[[ Dataset extract open ]]

/-- A load from cacheable DRAM or scratchpad (R187, R188): forwarded, or read behind the stores it overlaps. -/
def State.readOrdinary (s : State) (c : Nat) (own : List SbEntry) (a n attr : Nat) : Reply :=
  let mine := own.filter fun e => e.over a n
  let old := (s.core c).sb.filter fun e => e.over a n
  let behindStores (own : List SbEntry) : Reply :=
    let s := s.drainFor c a n 16
    if s.stored c a n then .wait s false false else (s.readHome c a n attr).patched a own
  match mine.getLast?, old with
  | some e, _ =>
    if within a n e.addr e.bytes.length then s.forwarded c e a n
    else if old.isEmpty then (s.readHome c a n attr).patched a mine
    else behindStores mine
  | none, [] => s.readHome c a n attr
  | none, [e] =>
    if within a n e.addr e.bytes.length then s.forwarded c e a n
    else behindStores []
  | none, _ => behindStores []

/-- A load that no store buffer entry answers (R187): uncached DRAM, flash, and the service cores' memories. A line of
DRAM that L1D holds is dropped, so that no later load returns older bytes, nor part of another core's store (R228,
R233). -/
def State.readDirect (s : State) (c : Nat) (own : List SbEntry) (a n : Nat) : Reply :=
  let s := s.drainFor c a n 16
  if s.stored c a n then .wait s false false
  else
    let r := s.memRead (coreWho c) false (a % 2 ^ 40) n
    let seen := r.st.updCore c fun k => k.dropLine (a % 2 ^ 40 / 64)
    let r : MemRes := if r.ans = .ok && s.region c a = .dram then { r with st := seen } else r
    (r.reply a true).patched a own

/-- A load from control space. -/
def State.readControl (s : State) (c a : Nat) : Reply :=
  match s.ctrlRead (coreWho c) (a % 2 ^ 40) with
  | (s, .ok, w) => .ok s (toBytes 8 w.val.toNat) (List.replicate 8 w.poison) true []
  | (s, .held, _) => .wait s true false
  | (s, x, _) => .stop s x.code

/-- A load from a remote address: sent once, and answered by its response (R226). -/
def State.readRemote (s : State) (c : Nat) (own : List SbEntry) (sent : Bool) (a n : Nat) : Reply :=
  if sent then
    (match (s.core c).resp with
     | none => .wait s true true
     | some r =>
       let s := s.updCore c fun k => { k with resp := none }
       if r.status = 0 then (Reply.ok s (r.data.take n) (bytePoison a n r.mask) true [(0x14, 1)]).patched a own
       else .stop s (if r.status = 0x0A then 0x0A else if r.status = 0x0B then 0x0B else 0x0C))
  else if s.region c a = .queue then .stop s 0x0C
  else
    let s := s.drainFor c a n 16
    if s.stored c a n || s.storeOut c a n || s.outstFull c then .wait s false false
    else
      match s.enter (coreWho c) false a (s.ownFabric c) with
      | (s, some .held) => .wait s true false
      | (s, some x) => .stop s x.code
      | (s, none) =>
        match s.sendReq c .load a (if s.region c a = .ctrl then ctrlReadReq (a % 2 ^ 40) else getReq (a % 2 ^ 40) n) with
        | none => .stop s 0x0B
        | some s => .wait s true true

/-- A load of core `c`: `own` are the stores of its own bundle, `ream` marks RM.LD. -/
def State.read (s : State) (c : Nat) (own : List SbEntry) (ream sent : Bool) (a n attr : Nat) : Reply :=
  if ream && s.region c a = .queue then .stop s 0x0B
  else if !sent && (ownStore own a n).isSome then
    (match ownStore own a n with | some e => s.forwarded c e a n | none => .wait s false false)
  else if !s.isLocal a then s.readRemote c own sent a n
  else
    match s.region c a with
    | .dram => if attr = 1 then s.readDirect c own a n else s.readOrdinary c own a n attr
    | .scratch => s.readOrdinary c own a n attr
    | .ctrl => s.readControl c a
    | .queue => s.atPort c false (a % 2 ^ 40) fun s p q o =>
        let r := s.portLoad p q o
        .ok r.1 (toBytes 8 r.2.val.toNat) (List.replicate 8 r.2.poison) true []
    | .none => .stop s 0x0B
    | _ => s.readDirect c own a n

/-! ## Stores -/

/-- How a store leaves its bundle (R186): posted, through the gather buffer of a remote queue (R348), or before the
bundle commits. -/
inductive StoreKind where
  | posted | gather | direct
deriving DecidableEq, Repr

/-- The kind of a store at a global address. -/
def State.storeKind (s : State) (c a attr : Nat) : StoreKind :=
  if s.isLocal a then
    (match s.region c a with
     | .dram => if attr = 1 then .direct else .posted
     | .scratch => .posted
     | .flash => .posted
     | _ => .direct)
  else if s.region c a = .queue && a % 256 ≤ 0x10 && a / 256 % 256 < 32 then .gather
  else .posted

/-- A store that is performed before its bundle commits. -/
def State.writeDirect (s : State) (c a : Nat) (bs : List Byte) (pz : List Bool) : Reply :=
  let w : PW := ⟨BitVec.ofNat 64 (ofBytes bs), pz.any id⟩
  match s.region c a with
  | .ctrl =>
    (match s.ctrlWrite (coreWho c) (a % 2 ^ 40) w with
     | (s, .ok) => .ok s [] [] true []
     | (s, .held) => .wait s true false
     | (s, x) => .stop s x.code)
  | .queue => s.atPort c true (a % 2 ^ 40) fun s p q o =>
      match s.portStore (coreWho c) p q o w with
      | some s => .ok s [] [] true []
      | none => .wait s false false
  | .none => .stop s 0x0B
  | _ =>
    let s := s.drainFor c a bs.length 16
    if s.stored c a bs.length then .wait s false false
    else
      let r := s.memWrite (coreWho c) false (a % 2 ^ 40) bs pz
      match r.ans with
      | .ok => .ok (r.st.updCore c fun k => k.storeHit (a % 2 ^ 40) bs pz) [] [] true []
      | .held => .wait r.st true false
      | x => .stop r.st x.code

/-- A remote push must still wait for a QMSG or for room among the requests (R350). -/
def State.pushWaits (s : State) (c a : Nat) : Bool :=
  a % 256 ≤ 0x08 && s.gatherWaits c (a / 256 * 256) (a % 256 == 0x08)

/-- A committed store to a remote producer port acts on the gather buffer (R348). -/
def State.gatherStore (s : State) (c : Nat) (e : SbEntry) : State :=
  let ga := e.addr / 256 * 256
  let w : PW := ⟨BitVec.ofNat 64 (ofBytes e.bytes), e.poison.any id⟩
  if e.addr % 256 = 0x00 then s.gatherPush c ga false w
  else if e.addr % 256 = 0x08 then s.gatherPush c ga true w
  else s.gatherAbort c ga

/-! ## Atomics (R111 to R113) -/

/-- An atomic of core `c`. -/
def State.atomic (s : State) (c : Nat) (sent : Bool) (a : Nat) (o : Amo) (b cmp : PW) : Reply :=
  let rg := s.region c a
  if rg = .queue || rg = .flash || (rg = .none && s.isLocal a) then .stop s 0x0B
  else if !s.isLocal a && sent then
    s.readRemote c [] true a 8
  else
    let s := s.drainFor c a 8 16
    if s.stored c a 8 then .wait s false false
    else if s.isLocal a then
      let r := s.memAmo (coreWho c) o (a % 2 ^ 40) b cmp
      match r.2.1 with
      | .ok =>
        .ok (r.1.updCore c fun k => k.dropLine (a % 2 ^ 40 / 64))
          (toBytes 8 r.2.2.val.toNat) (List.replicate 8 r.2.2.poison) true []
      | .held => .wait r.1 false false
      | x => .stop r.1 x.code
    else if s.storeOut c a 8 || s.outstFull c then .wait s false false
    else
      match s.enter (coreWho c) true a (s.ownFabric c) with
      | (s, some .held) => .wait s true false
      | (s, some x) => .stop s x.code
      | (s, none) =>
        match s.sendReq c .load a (amoReq o (a % 2 ^ 40) b cmp) with
        | none => .stop s 0x0B
        | some s => .wait s true true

[[ Dataset extract closed ]]

What this task involves: Whenever a line of the data holds the string "readControl", pick that line out.

Reply to the exercise:
def State.readControl (s : State) (c a : Nat) : Reply :=
    | .ctrl => s.readControl c a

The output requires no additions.